Louise Ritter

Personal information
- Full name: Dorothy Louise Ritter
- Born: February 18, 1958 (age 68) Dallas, Texas, U.S.
- Height: 5 ft 10 in (178 cm)

Sport
- Country: United States
- Sport: Athletics
- Event: High jump

Medal record
Women's athletics
Representing the United States
Olympic Games
| Gold medal – first place | 1988 Seoul | High jump |
World Championships
| Bronze medal – third place | 1983 Helsinki | High jump |
Pan American Games
| Gold medal – first place | 1979 San Juan | High jump |

= Louise Ritter =

American high jumper (born 1958)

Dorothy Louise Ritter (born February 18, 1958) is an American former track and field athlete who won the gold medal in the high jump at the 1988 Olympic Games.

==Biography==
Ritter qualified for the 1980 U.S. Olympic team but was unable to compete due to the 1980 Summer Olympics boycott. She did, however, receive one of 461 Congressional Gold Medals created especially for the spurned athletes.

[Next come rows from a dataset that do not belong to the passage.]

def Num.isFin : Num → Bool
  | .fin _ _ _ => true
  | _ => false

def Num.isNan : Num → Bool
  | .nan => true
  | _ => false

/-- Maximum with NaN contagious and -0 below +0 (R152). -/
def Num.max (a b : Num) : Num :=
  if a.isNan || b.isNan then .nan
  else if a.lt b then b else if b.lt a then a
  else if a.isNeg then b else a

def Num.min (a b : Num) : Num :=
  if a.isNan || b.isNan then .nan
  else if a.lt b then a else if b.lt a then b
  else if a.isNeg then a else b

/-- Multiplied by a power of two. -/
def Num.shift (a : Num) (k : Int) : Num :=
  match a with
  | .fin n m e => .fin n m (e + k)
  | x => x

/-! ### FP32 words -/

def dec32 (c : W32) : Num := fp32.decode c.toNat
def enc32 (x : Num) : W32 := BitVec.ofNat 32 (fp32.encode .nearest false x)

/-- The value rounded to FP32. -/
def Num.r32 (x : Num) : Num := fp32.decode (fp32.encode .nearest false x)

/-- Values added two at a time, each sum rounded to FP32; which two are added next is chosen by `pick`. -/
def addAny (pick : Nat → Nat) : Nat → List Num → Num
  | 0, l => (l.head?.getD .zero).r32
  | n + 1, l =>
    let k := pick (2 * n) % l.length
    match (if k = 0 then l else l.drop k ++ l.take k) with
    | [] => .zero
    | [x] => x.r32
    | x :: y :: t =>
      let i := pick (2 * n + 1) % (t.length + 1)
      addAny pick n ((x.add (((y :: t)[i]?).getD .zero)).r32 :: (y :: t).eraseIdx i)

/-- A sum in FP32 whose order of adds the spec leaves open: the order is free (R203: results need not repeat; log 13). -/
def sumAny (seed site idx : Nat) (l : List Num) : Num :=
  addAny (fun k => Config.free seed site (idx * 2 ^ 20 + k)) l.length l

/-- A product that is added in FP32 where the spec does not say whether it is rounded first: a free choice (log 13). -/
def mulAny (free : Nat) (a b : Num) : Num := if free % 2 = 0 then (a.mul b).r32 else a.mul b

def add32 (a b : W32) : W32 := enc32 ((dec32 a).add (dec32 b))
def mul32 (a b : W32) : W32 := enc32 ((dec32 a).mul (dec32 b))
def max32 (a b : W32) : W32 := enc32 ((dec32 a).max (dec32 b))

/-! ### Element values -/

/-- The value of a plain element; integers are the integers they encode (R190). -/
def Dtype.value (t : Dtype) (c : Nat) : Num :=
  match t.fmt with
  | some f => f.decode c
  | none =>
    match t with
    | .int8 => .ofInt (signed 8 c)
    | .int32 => .ofInt (signed 32 c)
    | _ => .fin false c 0

/-- The value of an element inside a pack or MX block: INT8 counts in units of 2^-6 (R190). -/
def Dtype.packValue (t : Dtype) (c : Nat) : Num :=
  match t with
  | .int8 => (Num.ofInt (signed 8 c)).shift (-6)
  | _ => t.value c

/-- An integer rounded to nearest, ties to even, and saturated; NaN gives 0 (R203). -/
def intEncode (width : Nat) : Num → Nat
  | .nan => 0
  | .inf neg => if neg then 2 ^ (width - 1) else 2 ^ (width - 1) - 1
  | .fin neg m e =>
    let n := roundAt .nearest m e 0
    if neg then (if 2 ^ (width - 1) ≤ n then 2 ^ (width - 1) else (2 ^ width - n) % 2 ^ width)
    else if 2 ^ (width - 1) ≤ n then 2 ^ (width - 1) - 1 else n

/-- A value in an element type, to nearest with ties to even; beyond the range to infinity, or to the largest value of a
type without infinity; integers saturate (R178, R203). -/
def Dtype.encode (t : Dtype) (x : Num) : Nat :=
  match t.fmt with
  | some f => f.encode .nearest false x
  | none => intEncode t.width x

/-- Scale bytes (R192): E8M0, or E4M3 with the sign bit set taken as the NaN scale. -/
def scaleValue (isE4m3 : Bool) (c : Nat) : Num :=
  if isE4m3 then (if bit c 7 then .nan else e4m3.decode c)
  else if c = 255 then .nan else .fin false 1 ((c : Int) - 127)

/-- emax of R189 and R190. -/
def Dtype.emax : Dtype → Int
  | .e4m3 => 8 | .e5m2 => 15 | .e3m2 => 4 | .e2m3 => 2 | .e2m1 => 2 | _ => 0

/-- Largest finite magnitude of a pack element. -/
def Dtype.packMax (t : Dtype) : Num :=
  match t.fmt with
  | some f => f.decode f.maxMag
  | none => .fin false 127 (-6)

/-- The scale byte for an amax (R198). -/
def chooseScale (isE4m3 : Bool) (t : Dtype) (amax : Num) : Nat :=
  if amax.isZero then (if isE4m3 then 0x38 else 127)
  else
    match amax with
    | .fin _ m e =>
      if isE4m3 then
        let quot := fp32.decode (fp32.encode .up true (amax.div t.packMax))
        max 1 (e4m3.encode .up true quot)
      else
        let l : Int := e + (Nat.log2 m : Nat) - t.emax
        (min 127 (max (-127) l) + 127).toNat
    | _ => 127

/-- One element of R199: its code, and whether it counts as clipped or NaN. -/
def quantise (t : Dtype) (s : Num) (x : Num) : Nat × Bool × Bool :=
  let sign := fun (c : Nat) => match t.fmt with
    | some f => f.signBit x.isNeg + c
    | none => if x.isNeg then (2 ^ 8 - c) % 2 ^ 8 else c
  let top := match t.fmt with | some f => f.maxMag | none => 127
  match x with
  | .nan => (match t with | .e4m3 => 0x7F | .e5m2 => 0x7E | _ => 0, false, true)
  | .inf _ => (sign top, true, false)
  | .fin _ _ _ =>
    let q := fp32.decode (fp32.encode .zero true (x.div s))
    if t.packMax.lt q.abs then (sign top, true, false)
    else
      match t.fmt, q with
      | some f, q => (f.encode .zero true q, false, false)
      | none, .fin n m e => ((fun v => if n then (2 ^ 8 - v) % 2 ^ 8 else v) (roundAt .zero m e (-6)), false, false)
      | none, _ => (0, false, false)

/-! ### Functions with a bound on their error (R203; log 12) -/

/-- A finite FP32 code moved by k units in the last place, in the order of the values. -/
def moveUlp (c : Nat) (k : Int) : Nat :=
  let mag : Int := (c % 2 ^ 31 : Nat)
  let o : Int := if bit c 31 then -mag else mag
  if k = 0 then c
  else
    let v := max (-(0x7F800000 : Int)) (min 0x7F800000 (o + k))
    if v < 0 then 2 ^ 31 + v.natAbs else v.natAbs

Ritter won the gold medal in the women's high jump at the 1988 Summer Olympics held in Seoul, South Korea. In doing so she upset Stefka Kostadinova, the reigning world champion and world record-holder in the event.

A graduate from Red Oak High School, she now has a street named after her in her former home town of Red Oak, Texas.

She graduated from Texas Woman's University in 1988 where she starred for U.S. Olympic coach Dr. Bert Lyle.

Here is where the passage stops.